[Date Prev][Date Next][Thread Prev][Thread Next][Date Index][Thread Index]
Re: [Qemu-stable] [Qemu-block] [Qemu-devel] [PATCH] block/backup: instal
From: |
Vladimir Sementsov-Ogievskiy |
Subject: |
Re: [Qemu-stable] [Qemu-block] [Qemu-devel] [PATCH] block/backup: install notifier during creation |
Date: |
Thu, 19 Sep 2019 07:11:51 +0000 |
18.09.2019 23:31, John Snow wrote:
>
>
> On 9/10/19 9:23 AM, John Snow wrote:
>>
>>
>> On 9/10/19 4:19 AM, Stefan Hajnoczi wrote:
>>> On Wed, Aug 21, 2019 at 04:01:52PM -0400, John Snow wrote:
>>>>
>>>>
>>>> On 8/21/19 10:41 AM, Vladimir Sementsov-Ogievskiy wrote:
>>>>> 09.08.2019 23:13, John Snow wrote:
>>>>>> Backup jobs may yield prior to installing their handler, because of the
>>>>>> job_co_entry shim which guarantees that a job won't begin work until
>>>>>> we are ready to start an entire transaction.
>>>>>>
>>>>>> Unfortunately, this makes proving correctness about transactional
>>>>>> points-in-time for backup hard to reason about. Make it explicitly clear
>>>>>> by moving the handler registration to creation time, and changing the
>>>>>> write notifier to a no-op until the job is started.
>>>>>>
>>>>>> Reported-by: Vladimir Sementsov-Ogievskiy <address@hidden>
>>>>>> Signed-off-by: John Snow <address@hidden>
>>>>>> ---
>>>>>> block/backup.c | 32 +++++++++++++++++++++++---------
>>>>>> include/qemu/job.h | 5 +++++
>>>>>> job.c | 2 +-
>>>>>> 3 files changed, 29 insertions(+), 10 deletions(-)
>>>>>>
>>>>>> diff --git a/block/backup.c b/block/backup.c
>>>>>> index 07d751aea4..4df5b95415 100644
>>>>>> --- a/block/backup.c
>>>>>> +++ b/block/backup.c
>>>>>> @@ -344,6 +344,13 @@ static int coroutine_fn backup_before_write_notify(
>>>>>> assert(QEMU_IS_ALIGNED(req->offset, BDRV_SECTOR_SIZE));
>>>>>> assert(QEMU_IS_ALIGNED(req->bytes, BDRV_SECTOR_SIZE));
>>>>>>
>>>>>> + /* The handler is installed at creation time; the actual
>>>>>> point-in-time
>>>>>> + * starts at job_start(). Transactions guarantee those two points
>>>>>> are
>>>>>> + * the same point in time. */
>>>>>> + if (!job_started(&job->common.job)) {
>>>>>> + return 0;
>>>>>> + }
>>>>>
>>>>> Hmm, sorry if it is a stupid question, I'm not good in multiprocessing
>>>>> and in
>>>>> Qemu iothreads..
>>>>>
>>>>> job_started just reads job->co. If bs runs in iothread, and therefore
>>>>> write-notifier
>>>>> is in iothread, when job_start is called from main thread.. Is it
>>>>> guaranteed that
>>>>> write-notifier will see job->co variable change early enough to not miss
>>>>> guest write?
>>>>> Should not job->co be volatile for example or something like this?
>>>>>
>>>>> If not think about this patch looks good for me.
>>>>>
>>>>
>>>> You know, it's a really good question.

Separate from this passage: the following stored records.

/-! ## setPhase -/

@[simp] theorem State.setPhase_v (p : Phase) : (s.setPhase p).v = s.v := rfl
@[simp] theorem State.setPhase_i (p : Phase) : (s.setPhase p).i = s.i := rfl
@[simp] theorem State.setPhase_pc (p : Phase) : (s.setPhase p).pc = s.pc := rfl
@[simp] theorem State.setPhase_stack (p : Phase) : (s.setPhase p).stack = s.stack := rfl
@[simp] theorem State.setPhase_dt (p : Phase) : (s.setPhase p).dt = s.dt := rfl
@[simp] theorem State.setPhase_st (p : Phase) : (s.setPhase p).st = s.st := rfl
@[simp] theorem State.setPhase_mem (p : Phase) : (s.setPhase p).mem = s.mem := rfl
@[simp] theorem State.setPhase_fb (p : Phase) : (s.setPhase p).fb = s.fb := rfl
@[simp] theorem State.setPhase_keys (p : Phase) : (s.setPhase p).keys = s.keys := rfl
@[simp] theorem State.setPhase_status (p : Phase) : (s.setPhase p).status = s.status := rfl
@[simp] theorem State.setPhase_cfg (p : Phase) : (s.setPhase p).cfg = s.cfg := rfl
@[simp] theorem State.setPhase_fbOut (p : Phase) : (s.setPhase p).fbOut = s.fbOut := rfl
@[simp] theorem State.setPhase_toneActive (p : Phase) : (s.setPhase p).toneActive = s.toneActive := rfl
@[simp] theorem State.setPhase_phase (p : Phase) : (s.setPhase p).phase = p := rfl
@[simp] theorem State.setPhase_frameInputs (p : Phase) : (s.setPhase p).frameInputs = s.frameInputs := rfl
@[simp] theorem State.setPhase_frameCount (p : Phase) : (s.setPhase p).frameCount = s.frameCount := rfl
@[simp] theorem State.setPhase_rngBytes (p : Phase) : (s.setPhase p).rngBytes = s.rngBytes := rfl
@[simp] theorem State.setPhase_drawCount (p : Phase) : (s.setPhase p).drawCount = s.drawCount := rfl

/-! ## latchKeys -/

@[simp] theorem State.latchKeys_v (k : BitVec 16) : (s.latchKeys k).v = s.v := rfl
@[simp] theorem State.latchKeys_i (k : BitVec 16) : (s.latchKeys k).i = s.i := rfl
@[simp] theorem State.latchKeys_pc (k : BitVec 16) : (s.latchKeys k).pc = s.pc := rfl
@[simp] theorem State.latchKeys_stack (k : BitVec 16) : (s.latchKeys k).stack = s.stack := rfl
@[simp] theorem State.latchKeys_dt (k : BitVec 16) : (s.latchKeys k).dt = s.dt := rfl
@[simp] theorem State.latchKeys_st (k : BitVec 16) : (s.latchKeys k).st = s.st := rfl
@[simp] theorem State.latchKeys_mem (k : BitVec 16) : (s.latchKeys k).mem = s.mem := rfl
@[simp] theorem State.latchKeys_fb (k : BitVec 16) : (s.latchKeys k).fb = s.fb := rfl
@[simp] theorem State.latchKeys_keys (k : BitVec 16) : (s.latchKeys k).keys = k := rfl
@[simp] theorem State.latchKeys_status (k : BitVec 16) : (s.latchKeys k).status = s.status := rfl
@[simp] theorem State.latchKeys_cfg (k : BitVec 16) : (s.latchKeys k).cfg = s.cfg := rfl
@[simp] theorem State.latchKeys_fbOut (k : BitVec 16) : (s.latchKeys k).fbOut = s.fbOut := rfl
@[simp] theorem State.latchKeys_toneActive (k : BitVec 16) : (s.latchKeys k).toneActive = s.toneActive := rfl
@[simp] theorem State.latchKeys_phase (k : BitVec 16) : (s.latchKeys k).phase = s.phase := rfl
@[simp] theorem State.latchKeys_frameInputs (k : BitVec 16) : (s.latchKeys k).frameInputs = s.frameInputs := rfl
@[simp] theorem State.latchKeys_frameCount (k : BitVec 16) : (s.latchKeys k).frameCount = s.frameCount := rfl
@[simp] theorem State.latchKeys_rngBytes (k : BitVec 16) : (s.latchKeys k).rngBytes = s.rngBytes := rfl
@[simp] theorem State.latchKeys_drawCount (k : BitVec 16) : (s.latchKeys k).drawCount = s.drawCount := rfl

/-! ## halt -/

@[simp] theorem State.halt_v : (s.halt).v = s.v := rfl
@[simp] theorem State.halt_i : (s.halt).i = s.i := rfl
@[simp] theorem State.halt_pc : (s.halt).pc = s.pc := rfl
@[simp] theorem State.halt_stack : (s.halt).stack = s.stack := rfl
@[simp] theorem State.halt_dt : (s.halt).dt = s.dt := rfl
@[simp] theorem State.halt_st : (s.halt).st = s.st := rfl
@[simp] theorem State.halt_mem : (s.halt).mem = s.mem := rfl
@[simp] theorem State.halt_fb : (s.halt).fb = s.fb := rfl
@[simp] theorem State.halt_keys : (s.halt).keys = s.keys := rfl
@[simp] theorem State.halt_status : (s.halt).status = .halted := rfl
@[simp] theorem State.halt_cfg : (s.halt).cfg = s.cfg := rfl
@[simp] theorem State.halt_fbOut : (s.halt).fbOut = s.fbOut := rfl
@[simp] theorem State.halt_toneActive : (s.halt).toneActive = s.toneActive := rfl
@[simp] theorem State.halt_phase : (s.halt).phase = s.phase := rfl
@[simp] theorem State.halt_frameInputs : (s.halt).frameInputs = s.frameInputs := rfl
@[simp] theorem State.halt_frameCount : (s.halt).frameCount = s.frameCount := rfl
@[simp] theorem State.halt_rngBytes : (s.halt).rngBytes = s.rngBytes := rfl
@[simp] theorem State.halt_drawCount : (s.halt).drawCount = s.drawCount := rfl

/-! ## tick -/

@[simp] theorem State.tick_v : (s.tick).v = s.v := rfl
@[simp] theorem State.tick_i : (s.tick).i = s.i := rfl
@[simp] theorem State.tick_pc : (s.tick).pc = s.pc := rfl
@[simp] theorem State.tick_stack : (s.tick).stack = s.stack := rfl
@[simp] theorem State.tick_dt : (s.tick).dt = tickByte s.dt := rfl
@[simp] theorem State.tick_st : (s.tick).st = tickByte s.st := rfl
@[simp] theorem State.tick_mem : (s.tick).mem = s.mem := rfl
@[simp] theorem State.tick_fb : (s.tick).fb = s.fb := rfl
@[simp] theorem State.tick_keys : (s.tick).keys = s.keys := rfl
@[simp] theorem State.tick_status : (s.tick).status = s.status := rfl
@[simp] theorem State.tick_cfg : (s.tick).cfg = s.cfg := rfl
@[simp] theorem State.tick_fbOut : (s.tick).fbOut = s.fbOut := rfl
@[simp] theorem State.tick_toneActive : (s.tick).toneActive = s.toneActive := rfl
@[simp] theorem State.tick_phase : (s.tick).phase = s.phase := rfl
@[simp] theorem State.tick_frameInputs : (s.tick).frameInputs = s.frameInputs := rfl
@[simp] theorem State.tick_frameCount : (s.tick).frameCount = s.frameCount := rfl
@[simp] theorem State.tick_rngBytes : (s.tick).rngBytes = s.rngBytes := rfl
@[simp] theorem State.tick_drawCount : (s.tick).drawCount = s.drawCount := rfl

/-! ## publish -/

@[simp] theorem State.publish_v : (s.publish).v = s.v := rfl
@[simp] theorem State.publish_i : (s.publish).i = s.i := rfl
@[simp] theorem State.publish_pc : (s.publish).pc = s.pc := rfl
@[simp] theorem State.publish_stack : (s.publish).stack = s.stack := rfl
@[simp] theorem State.publish_dt : (s.publish).dt = s.dt := rfl
@[simp] theorem State.publish_st : (s.publish).st = s.st := rfl
@[simp] theorem State.publish_mem : (s.publish).mem = s.mem := rfl
@[simp] theorem State.publish_fb : (s.publish).fb = s.fb := rfl
@[simp] theorem State.publish_keys : (s.publish).keys = s.keys := rfl
@[simp] theorem State.publish_status : (s.publish).status = s.status := rfl
@[simp] theorem State.publish_cfg : (s.publish).cfg = s.cfg := rfl
@[simp] theorem State.publish_fbOut : (s.publish).fbOut = s.fb := rfl
@[simp] theorem State.publish_toneActive : (s.publish).toneActive = (s.st != 0) := rfl
@[simp] theorem State.publish_phase : (s.publish).phase = .top := rfl
@[simp] theorem State.publish_frameInputs : (s.publish).frameInputs = s.frameInputs := rfl
@[simp] theorem State.publish_frameCount : (s.publish).frameCount = s.frameCount := rfl
@[simp] theorem State.publish_rngBytes : (s.publish).rngBytes = s.rngBytes := rfl
@[simp] theorem State.publish_drawCount : (s.publish).drawCount = s.drawCount := rfl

>>>> So good, in fact, that I have no idea.
>>>>
>>>> ¯\_(ツ)_/¯
>>>>
>>>> I'm fairly certain that IO will not come in until the .clean phase of a
>>>> qmp_transaction, because bdrv_drained_begin(bs) is called during
>>>> .prepare, and we activate the handler (by starting the job) in .commit.

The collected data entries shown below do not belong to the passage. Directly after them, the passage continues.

/-- A draw leaves what places its sprite as it was, where neither coordinate is in VF, which it writes. -/
theorem Keeps.spriteCovers_iff (h : Keeps { regs := [15], fb := true } s t) (hx : x ≠ 15) (hy : y ≠ 15) (p : Place) :
    SpriteCovers t x y n p ↔ SpriteCovers s x y n p := by
  have hvx : t.getV x = s.getV x := h.regs x (by simpa using hx)
  have hvy : t.getV y = s.getV y := h.regs y (by simpa using hy)
  have hi : t.i = s.i := h.index rfl
  have hmem : t.byteAt = s.byteAt := funext fun a => h.mem a rfl
  rw [SpriteCovers, SpriteCovers, hvx, hvy, hi, hmem, h.cfg]

end Sys2Proof.Machine

namespace Sys2Proof.Proofs.Display

open Sys2Proof Sys2Proof.Machine

/-- Settles O39: the places the draw toggles are the covered ones, each once, so the laws of a whole draw apply. -/
theorem drawTogglesTheSpritePixels : Obligations.DrawTogglesTheSpritePixels := by
  intro x y n s hfit
  have hcovers := mem_drawTargets_iff_covers s x y n
  have hpixel := s.drawRows_pixel x y (spriteRows_length_le s n)
  have hflag := s.drawRows_flag x y (spriteRows_length_le s n)
  refine ⟨_, execDrw_ok x y (sprite_fits hfit), fun p hp => ?_, fun p hp => ?_, ?_, fun hclear => ?_,
    keeps_drawRows (List.mem_singleton_self _) rfl s x y _⟩
  · rw [hpixel, if_pos ((hcovers p).mpr hp)]
  · rw [hpixel, if_neg (mt (hcovers p).mp hp)]
  · rintro ⟨p, hp, hset⟩
    exact hflag.trans (if_pos (List.any_eq_true.mpr ⟨p, (hcovers p).mpr hp, hset⟩))
  · refine hflag.trans (if_neg ?_)
    rw [List.any_eq_true]
    rintro ⟨p, hp, hset⟩
    exact Bool.false_ne_true ((hclear p ((hcovers p).mp hp)).symm.trans hset)

/-- Two draws in a row: both cover the same pixels, which the first turns over and the second turns back. The second
meets the covered pixels turned over, so its flag says whether one of them was clear at the start (R101). -/
theorem secondDraw_effect {x y : Reg} {n : Nibble} {s t : State} (hx : x ≠ 15) (hy : y ≠ 15)
    (hfit : n.toNat ≠ 0 → s.i.toNat + n.toNat - 1 ≤ 0xFFF) (hexec : exec (.drw x y n) s = .next t) :
    ∃ u, exec (.drw x y n) t = .next u ∧ u.fb = s.fb ∧
      ((∃ p, SpriteCovers s x y n p ∧ s.pixel p = false) → u.getV 15 = 1) ∧
      ((∀ p, SpriteCovers s x y n p → s.pixel p = true) → u.getV 15 = 0) := by
  obtain ⟨t', hfirst, htoggled, hkept, -, -, hframe⟩ := drawTogglesTheSpritePixels x y n s hfit
  rw [hexec] at hfirst
  cases hfirst
  have hcovers := hframe.spriteCovers_iff (n := n) hx hy
  obtain ⟨u, hsecond, htoggled', hkept', hhit, hmiss, -⟩ :=
    drawTogglesTheSpritePixels x y n t (by rwa [hframe.index rfl])
  simp only [hcovers] at htoggled' hkept' hhit hmiss
  refine ⟨u, hsecond, Framebuffer.ext_pixel fun p => ?_, ?_, fun hset => hmiss fun p hp => ?_⟩
  · change u.pixel p = s.pixel p
    by_cases hp : SpriteCovers s x y n p
    · rw [htoggled' p hp, htoggled p hp, Bool.not_not]
    · rw [hkept' p hp, hkept p hp]
  · rintro ⟨p, hp, hclear⟩
    exact hhit ⟨p, hp, by rw [htoggled p hp, hclear, Bool.not_false]⟩
  · rw [htoggled p hp, hset p hp, Bool.not_true]

/-- Settles O40, by the effect of the second of two draws. -/
theorem drawingTwiceRestores : Obligations.DrawingTwiceRestores := by
  intro x y n s t hx hy hfit hexec
  obtain ⟨u, hsecond, hfb, hhit, -⟩ := secondDraw_effect hx hy hfit hexec
  exact ⟨u, hsecond, hfb, hhit⟩

/-- A machine whose screen is all set and whose I is at the default font's first byte, 0xF0. -/
def allSet : State := (State.reset.setI 0x050).setFb (Vector.replicate 32 (Vector.replicate 64 true))

theorem allSet_pixel (p : Place) : allSet.pixel p = true := by
  simp [allSet, State.pixel, Framebuffer.pixel]

/-- One row of the glyph at I, drawn at (0, 0), covers the pixel there. -/
theorem allSet_covers : SpriteCovers allSet 0 1 1 (0, 0) :=
  ⟨0, 0, by decide, by decide, by decide, by unfold LandsAt; decide⟩

/-- Refutes O41: on a screen all set, the first draw of `allSet` clears what it covers and the second meets none set. -/
theorem not_secondDrawAlwaysCollides : ¬ Obligations.SecondDrawAlwaysCollides := by
  intro hcollides
  have hfit : (1 : Nibble).toNat ≠ 0 → allSet.i.toNat + (1 : Nibble).toNat - 1 ≤ 0xFFF := by decide
  obtain ⟨t, hfirst⟩ := exec_next (.drw 0 1 1) allSet
  obtain ⟨u, hsecond, hone⟩ := hcollides 0 1 1 allSet t (by decide) (by decide) hfit hfirst ⟨(0, 0), allSet_covers⟩
  obtain ⟨u', hsecond', -, -, hmiss⟩ := secondDraw_effect (by decide) (by decide) hfit hfirst
  rw [hsecond] at hsecond'
  cases hsecond'
  have hzero : u.getV 15 = 0 := hmiss fun p _ => allSet_pixel p
  exact absurd (hzero.symm.trans hone) (by decide)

>>>> We do not end the drained section until .clean.
>>>>
>>>> I'm not fully clear on what threading guarantees we have otherwise,
>>>> though; is it possible that "Thread A" would somehow lift the bdrv_drain
>>>> on an IO thread ("Thread B") and, after that, "Thread B" would somehow
>>>> still be able to see an outdated version of job->co that was set by
>>>> "Thread A"?
>>>>
>>>> I doubt it; but I can't prove it.
>>>
>>> In the qmp_backup() case (not qmp_transaction()) there is:
>>>
>>> void qmp_drive_backup(DriveBackup *arg, Error **errp)
>>> {
>>>
>>> BlockJob *job;
>>> job = do_drive_backup(arg, NULL, errp);
>>> if (job) {
>>> job_start(&job->job);
>>> }
>>> }
>>>
>>> job_start() is called without any thread synchronization, which is
>>> usually fine because the coroutine doesn't run until job_start() calls
>>> aio_co_enter().
>>>
>>> Now that the before write notifier has been installed early, there is
>>> indeed a race between job_start() and the write notifier accessing
>>> job->co from an IOThread.
>>>
>>> The write before notifier might see job->co != NULL before job_start()
>>> has finished. This could lead to issues if job_*() APIs are invoked by
>>> the write notifier and access an in-between job state.
>>>
>>
>> I see. I think in this case, as long as it sees != NULL, that the
>> notifier is actually safe to run. I agree that this might be confusing
>> to verify and could bite us in the future. The worry we had, too, is
>> more the opposite: will it see NULL for too long? We want to make sure
>> that it is registering as true *before the first yield*.
>>
>>> A safer approach is to set a BackupBlockJob variable at the beginning of
>>> backup_run() and check it from the before write notifier.
>>>
>>
>> That's too late, for reasons below.
>>
>>> That said, I don't understand the benefit of this patch and IMO it makes
>>> the code harder to understand because now we need to think about the
>>> created but not started state too.
>>>
>>> Stefan
>>>
>>
>> It's always possible I've hyped myself up into believing there's a
>> problem where there isn't one, but the fear is this:
>>
>> The point in time from a QMP transaction covers the job creation and the
>> job start, but when we start the job it will actually yield before we
>> get to backup_run -- and there is no guarantee that the handler will get
>> installed synchronously, so the point in time ends before the handler
>> activates.
>>
>
> i.e., the handler might get installed AFTER the critical region of a
> transaction. We could drop initial writes if we were unlucky.
>
> (I think.)
>
>> The yield occurs in job_co_entry as an intentional feature of forcing a
>> yield and pause point at run time -- so it's harder to write a job that
>> accidentally hogs the thread during initialization.
>>
>> This is an attempt to get the handler installed earlier to ensure the
>> point of time stays synchronized with creation time to provide a
>> stronger transactional guarantee.
>>
>
> Squeaky wheel gets the grease. Any comment?
>
Hmm, this all becomes difficult, I'd prefer to not worry and wait for backup-top
filter applied.
--
Best regards,
Vladimir